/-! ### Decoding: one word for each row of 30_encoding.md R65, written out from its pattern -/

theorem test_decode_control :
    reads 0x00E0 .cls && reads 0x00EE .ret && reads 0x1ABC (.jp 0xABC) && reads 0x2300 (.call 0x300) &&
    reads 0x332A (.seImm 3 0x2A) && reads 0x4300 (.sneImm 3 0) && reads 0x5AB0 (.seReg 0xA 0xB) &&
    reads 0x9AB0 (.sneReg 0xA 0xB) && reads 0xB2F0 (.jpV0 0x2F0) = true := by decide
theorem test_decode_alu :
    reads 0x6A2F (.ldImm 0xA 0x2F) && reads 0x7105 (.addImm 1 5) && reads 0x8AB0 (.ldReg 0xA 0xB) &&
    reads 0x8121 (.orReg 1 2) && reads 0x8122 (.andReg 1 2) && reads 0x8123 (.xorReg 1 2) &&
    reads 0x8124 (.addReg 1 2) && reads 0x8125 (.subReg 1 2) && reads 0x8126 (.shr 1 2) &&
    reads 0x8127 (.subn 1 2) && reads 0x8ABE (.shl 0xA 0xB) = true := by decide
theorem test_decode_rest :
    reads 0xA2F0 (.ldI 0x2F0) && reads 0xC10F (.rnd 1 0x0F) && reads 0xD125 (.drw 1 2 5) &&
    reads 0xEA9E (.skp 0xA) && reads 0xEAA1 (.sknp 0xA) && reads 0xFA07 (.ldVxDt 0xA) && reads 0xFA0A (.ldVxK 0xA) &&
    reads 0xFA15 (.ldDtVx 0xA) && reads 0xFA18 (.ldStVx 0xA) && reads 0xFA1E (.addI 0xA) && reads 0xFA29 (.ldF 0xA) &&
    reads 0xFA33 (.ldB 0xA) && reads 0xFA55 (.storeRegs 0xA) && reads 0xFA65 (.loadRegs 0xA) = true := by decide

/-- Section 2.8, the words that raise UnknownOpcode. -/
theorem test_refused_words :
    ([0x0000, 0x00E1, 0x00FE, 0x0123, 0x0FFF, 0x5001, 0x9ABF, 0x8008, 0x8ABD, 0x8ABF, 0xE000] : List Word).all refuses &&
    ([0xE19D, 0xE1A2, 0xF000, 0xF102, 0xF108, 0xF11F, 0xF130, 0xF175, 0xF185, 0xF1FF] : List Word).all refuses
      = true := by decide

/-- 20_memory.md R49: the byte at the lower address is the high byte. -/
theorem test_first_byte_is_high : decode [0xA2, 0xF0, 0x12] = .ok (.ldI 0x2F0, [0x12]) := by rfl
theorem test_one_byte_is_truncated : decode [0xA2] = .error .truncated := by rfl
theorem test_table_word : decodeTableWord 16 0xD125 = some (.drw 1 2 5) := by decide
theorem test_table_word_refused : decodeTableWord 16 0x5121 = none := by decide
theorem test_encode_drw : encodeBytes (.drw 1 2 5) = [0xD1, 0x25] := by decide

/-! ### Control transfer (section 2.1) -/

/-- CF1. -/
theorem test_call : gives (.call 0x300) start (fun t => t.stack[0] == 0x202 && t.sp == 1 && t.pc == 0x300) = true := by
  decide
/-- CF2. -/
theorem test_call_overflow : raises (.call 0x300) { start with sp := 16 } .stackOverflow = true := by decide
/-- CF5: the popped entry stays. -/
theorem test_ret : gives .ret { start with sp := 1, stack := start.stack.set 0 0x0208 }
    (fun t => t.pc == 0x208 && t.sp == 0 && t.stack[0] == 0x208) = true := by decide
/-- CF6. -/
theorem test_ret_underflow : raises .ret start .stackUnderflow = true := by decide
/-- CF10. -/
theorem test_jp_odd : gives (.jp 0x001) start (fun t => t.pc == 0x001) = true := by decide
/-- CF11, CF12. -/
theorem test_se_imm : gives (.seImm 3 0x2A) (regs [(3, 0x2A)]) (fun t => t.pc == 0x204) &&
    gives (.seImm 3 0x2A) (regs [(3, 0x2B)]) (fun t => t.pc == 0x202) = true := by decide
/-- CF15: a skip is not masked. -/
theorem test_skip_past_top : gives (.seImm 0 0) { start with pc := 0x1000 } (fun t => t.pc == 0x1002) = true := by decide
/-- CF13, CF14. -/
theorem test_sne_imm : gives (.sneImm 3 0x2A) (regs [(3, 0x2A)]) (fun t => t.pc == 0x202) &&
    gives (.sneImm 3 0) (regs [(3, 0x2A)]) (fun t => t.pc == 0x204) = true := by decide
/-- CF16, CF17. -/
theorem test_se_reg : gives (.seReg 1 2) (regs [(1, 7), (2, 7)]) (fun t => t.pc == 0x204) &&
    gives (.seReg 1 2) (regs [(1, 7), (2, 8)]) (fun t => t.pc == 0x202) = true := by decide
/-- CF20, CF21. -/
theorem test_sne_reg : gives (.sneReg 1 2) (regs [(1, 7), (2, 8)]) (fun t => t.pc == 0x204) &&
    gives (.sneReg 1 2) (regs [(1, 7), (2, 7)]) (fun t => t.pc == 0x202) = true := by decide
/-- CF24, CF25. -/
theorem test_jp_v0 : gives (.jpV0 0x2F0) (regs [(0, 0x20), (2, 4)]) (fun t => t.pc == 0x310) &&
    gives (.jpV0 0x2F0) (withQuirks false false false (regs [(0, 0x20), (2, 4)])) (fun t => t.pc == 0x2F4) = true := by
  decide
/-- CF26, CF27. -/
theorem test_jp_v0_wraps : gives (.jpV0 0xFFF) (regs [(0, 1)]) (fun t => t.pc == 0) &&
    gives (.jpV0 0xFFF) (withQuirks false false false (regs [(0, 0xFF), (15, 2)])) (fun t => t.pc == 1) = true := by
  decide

######

[REQUIRED WORK]: Beginning at the opening line of the data, transcribe each line exactly until you reach the line with "reads 0x8124 (.addReg", which you also include, and go no further.

[SOLUTION]:
/-! ### Decoding: one word for each row of 30_encoding.md R65, written out from its pattern -/

theorem test_decode_control :
    reads 0x00E0 .cls && reads 0x00EE .ret && reads 0x1ABC (.jp 0xABC) && reads 0x2300 (.call 0x300) &&
    reads 0x332A (.seImm 3 0x2A) && reads 0x4300 (.sneImm 3 0) && reads 0x5AB0 (.seReg 0xA 0xB) &&
    reads 0x9AB0 (.sneReg 0xA 0xB) && reads 0xB2F0 (.jpV0 0x2F0) = true := by decide
theorem test_decode_alu :
    reads 0x6A2F (.ldImm 0xA 0x2F) && reads 0x7105 (.addImm 1 5) && reads 0x8AB0 (.ldReg 0xA 0xB) &&
    reads 0x8121 (.orReg 1 2) && reads 0x8122 (.andReg 1 2) && reads 0x8123 (.xorReg 1 2) &&
    reads 0x8124 (.addReg 1 2) && reads 0x8125 (.subReg 1 2) && reads 0x8126 (.shr 1 2) &&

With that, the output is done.